======== Dataset ========

/-- Take a trap in one slice: the one operation that every trap of the machine goes through.  The slice stands at the
instruction; its trap registers are written unless it runs a handler; the trap goes to the user handler, to the
supervisor's mailbox, or, in the supervisor wave, to the core's fatal record. (DEDUCED, log 41) -/
def State.takeTrap (s : State) (c w k : Nat) (t : Trap) : State :=
  match s.wave? c w with
  | none => s
  | some x =>
    match Store.find? x.slices k with
    | none => s
    | some sl =>
      if x.supervisor then
        let s := (s.modSlice c w k (fun sl => { sl.setTrapRegs k t with wait := some .action })).modWave c w (·.leaveGang k)
        s.writeFatal c (trapRecord s c w k x sl t 1)
      else if sl.handler.isSome then
        s.mailSlice c w k (trapRecord s c w k x sl t 3) id .action
      else
        if isFpCode t.code then s.deliverDue c w k t
        else s.mailSlice c w k (trapRecord s c w k x sl t 1) (fun sl => sl.setTrapRegs k t) .action

/-- The return from a handler (02 R82): pc to tpc plus one, the mask held at delivery restored, and a region edge. -/
def State.trapReturn (s : State) (c w k : Nat) : State :=
  match s.slice? c w k with
  | none => s
  | some sl =>
    let s := s.modSlice c w k (fun sl =>
      { sl with pc := sl.tpc.next, mask := (sl.handler.getD sl.mask) &&& ~~~sl.done, handler := none })
    (s.closeRegion c w k sl.lastLive sl.pc).modSlice c w k (fun sl => { sl with afterTret := true })

/-! ### In-flight counters (02 R64) -/

def Wave.counter (x : Wave) (p : Nat) : Nat := Store.get x.counters 0 p
def Wave.bumpCounter (x : Wave) (p : Nat) : Wave := { x with counters := Store.set x.counters 0 p (x.counter p + 1) }
def Wave.dropCounter (x : Wave) (p : Nat) : Wave := { x with counters := Store.set x.counters 0 p (x.counter p - 1) }

/-! ### Ending slices -/

/-- Every lane of the slice exits and the slice ends (02 R76, 05 R132): a deferred fabric error that it still holds at an end
the supervisor gives it meets no edge and no EXIT, and is delivered no more. (DESIGN CHOICE, log 82) -/
def State.endSlice (s : State) (c w k : Nat) : State :=
  (s.modSlice c w k (fun sl => { sl with done := 15#4, mask := 0, ended := true, wait := none, stack := [] })).modWave c w (·.dropFromGang k)

/-! ### Time -/

/-- cltime of a cluster: a counter of its own, 0 at reset (02 R85). -/
def State.cltime (s : State) (cluster : Nat) : Nat := s.time + s.clocks.getD cluster 0

end Sys2Proof.Machine
end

========

Problem description: All lines with the word "modSlice" need to be copied from the data above.

Task output:
        let s := (s.modSlice c w k (fun sl => { sl.setTrapRegs k t with wait := some .action })).modWave c w (·.leaveGang k)
    let s := s.modSlice c w k (fun sl =>
    (s.closeRegion c w k sl.lastLive sl.pc).modSlice c w k (fun sl => { sl with afterTret := true })
  (s.modSlice c w k (fun sl => { sl with done := 15#4, mask := 0, ended := true, wait := none, stack := [] })).modWave c w (·.dropFromGang k)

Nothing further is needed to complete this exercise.